Download StringTemplate from http://www.stringtemplate.org/download.html. Notice there are a few class name changes in comparison between v3 to v4. I downloaded the latest version v4.03 upon writing this post.
I created a new project in eclipse called StringTemplateSample, and add antlr-3.3-complete.jar and ST-4.0.3.jar to the build path.
 
package xish.stringtemplate.app;

import org.stringtemplate.v4.ST;
import org.stringtemplate.v4.STGroup;
import org.stringtemplate.v4.STGroupDir;

public class StringTemplateDemo {

          
           public static void main(String[] args) {

                      STGroup group = new STGroupDir("./template");
                      ST st = group.getInstanceOf("v1");

        st.addAggr("users.{ name, email }", "Jemmy", "jmy32@gmail.com");
        st.addAggr("users.{ name, email }", "Funy", "fol@abcenglish.com");
        st.addAggr("users.{ name, email }", "lao", "derr@yahoo.com");
       
        System.out.println(st.render());
        //v1(users) ::= "<users:{it|<it.name>    <it.email>; wrap}><\n><v2()>;"
        //System.out.println(st.render(20));
           }
}
StringTemplateDemo.java
v1(users) ::= "<users:{it|<it.name>    <it.email><\n>}><v2()>;"
v1.st
v2() ::= "The End!"
v2.st
Run StringTemplateDemo, it will generate following output:
Jemmy    jmy32@gmail.com
Funy    fol@abcenglish.com
lao    derr@yahoo.com
The End!

1 comment:

  1. I do get the impression that XSLT uses a in-memory presentation of XML, possibly DOM. How else could you navigate along the axes, like ancestor and aibling.

    Just try to transform a large XML document and you can expect memory problems. So I'm not sure if your statement is legitimate. FreeMarker e.g. has the option to use a DOM node as a model and I expect that using FreeMarker will perform similar to XSLT (or perhaps even better). So the real question is do you want a procedural template (FreeMarker) or a functional one (XSLT).

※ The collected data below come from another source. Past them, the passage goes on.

-- ==== Sys2Proof/Machine/Access.lean ====
section
/-!
DEFINITION. A read and a write of one control register by its address, with every side effect its chapter gives it (00 R10 to R18; the
register tables of every chapter). A block's part of the space has a function of its own; what is not special there follows the
access types of R13.
-/
namespace Sys2Proof.Machine

/-- Run a row's meaning inside a larger one. -/
def State.via (s : State) (f : State → Res) : State := match f s with | .next t => t | _ => s

/-! ## Access types (00 R13 to R17) -/

/-- Registers of instances the image does not place, and reserved ones, read as 0 and ignore writes (08 R245; 09 R248, R267; 19 R500). -/
def State.hidden (s : State) (a : Nat) : Bool :=
  let o := a % 0x10000
  match a / 0x10000 with
  | 3 => decide (0x1000 ≤ o) && decide (o < 0x1400) && reservedSource ((o - 0x1000) / 4)
  | 16 =>
    if 0x100 ≤ o ∧ o < 0x200 then !s.tdmAssigned ((o - 0x100) / 0x40)
    else if 0x400 ≤ o ∧ o < 0x500 then !s.tdmAssigned ((o - 0x400) / 0x40) else false
  | 17 =>
    if 0x100 ≤ o ∧ o < 0x200 then !s.ampAssigned ((o - 0x100) / 0x40)
    else if 0x400 ≤ o ∧ o < 0xC00 then
      let c := (o - 0x400) / 0x40
      !s.ampAssigned (c / 8) || (s.ampTied c && c % 2 == 1 && (o - 0x400) % 0x40 != 4)
    else false
  | _ => false

/-- The RW, SH and W1C bits of a write. -/
def State.plainWrite (s : State) (a : Nat) (d : RegDesc) (v : Word) : State :=
  let s := if d.rw = 0 then s else (s.soften a (BitVec.ofNat 32 d.rw) v).settle a (BitVec.ofNat 32 d.rw)
  let s := if d.sh = 0 then s else (s.soften a (BitVec.ofNat 32 d.sh) v).setShWaits a true
  if d.w1c = 0 then s else s.setReg a (s.reg a &&& ~~~(v &&& BitVec.ofNat 32 d.w1c))

/-- A lower word of a wide value written earlier takes effect (00 R17). -/
def State.lowTakes (s : State) (a : Nat) : State :=
  match s.heldLow a, descAt a with
  | some w, some d => (s.plainWrite a d w).setHeldLow a none
  | _, _ => s

/-- A write by the access types alone; a wide value takes effect with its highest word (00 R13, R17). -/
def State.commonWrite (s : State) (a : Nat) (v : Word) : State :=
  match descAt a with
  | none => s
  | some d =>
    if d.wlen ≤ 1 ∨ d.rw = 0 then s.plainWrite a d v
    else if d.wpos + 1 < d.wlen then s.setHeldLow a (some (v &&& BitVec.ofNat 32 d.rw))
    else ((List.range d.wpos).foldl (fun s i => s.lowTakes (a - 4 * (d.wpos - i))) s).plainWrite a d v

/-! ## Values that are formed when they are read -/

/-- Bits `f 0`, `f 1`, … of a word. -/
def bitsOf (n : Nat) (f : Nat → Bool) : Nat := (List.range n).foldl (fun v i => v + b2n (f i) * 2 ^ i) 0

/-- The block event source whose enabled events an INT_SUM bit shows (18 R463). -/
def State.sourcePends (s : State) (n : Nat) : Bool := match sourceRegs n with | some (a, e) => s.pendingEvent a e | none => false

/-- HOLDOVER and SAFE as they are requested, by hardware or software (03 R102, R105); a HOLDOVER whose overlay is absent is never held (R90). -/
def State.residentWanted (s : State) : BitVec 12 :=
  ((s.reg R.CFG_MODE_HWREQ ||| s.reg R.CFG_MODE_REQ) &&& (if s.modeAbsent 8 then 0x800 else 0x900)).setWidth 12

/-- CFG_STATUS (03 R106). -/
def State.viewCfgStatus (s : State) : Word :=
  let pend := decide (stagedPart s.cfg.pendingSet ≠ stagedPart s.held) || s.residentWanted != (s.held &&& 0x900)
  putBits (putBits (s.reg R.CFG_STATUS) 8 4 ((List.range 12).filter s.holds).length) 7 1 (b2n pend)

/-- FLT_STATUS (19 R500): the levels with an active cause and with an unacknowledged record. -/
def State.viewFltStatus (s : State) : Word :=
  let v := putBits (s.reg R.FLT_STATUS) 24 5 (bitsOf 5 fun l => s.flt.records.any fun r => r.level == l && r.cause)
  putBits v 0 5 (bitsOf 5 fun l => s.flt.records.any fun r => r.level == l && !r.acked)

/-- FOV_TIMER (15 R402): the time since the last renewal (standby) or echo (keeper), in 10 µs. -/
def State.viewFovTimer (s : State) : Nat :=
  let since := if s.fovState = 3 then s.fov.echoAt else s.fov.seenAt.getD 0
  if s.fovState = 0 then 0 else min 0xFFFF ((s.now - since) / 2500)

    I have done a lot of XSLT and the downside of XSLT is its maintenance, certainly if these stylesheets become more complex. You have to take the priority into account (and XSLT has no specifity rules like CSS, so before you know it you have the same matching rules and now it depends on the implementation of XSLT what happens :-( ), otherwise you can expect strange results. I have seen this happening when maintaining existing stylesheets. You just can't move template sections around. The outcome might be quite different (when using JAXP's TrAX). This can become a real nightmare.

    So from a maintenance point of view I'm not so sure if I would choose for XSLT especially when you are dealing with lot of stylesheets that are included and/or imported.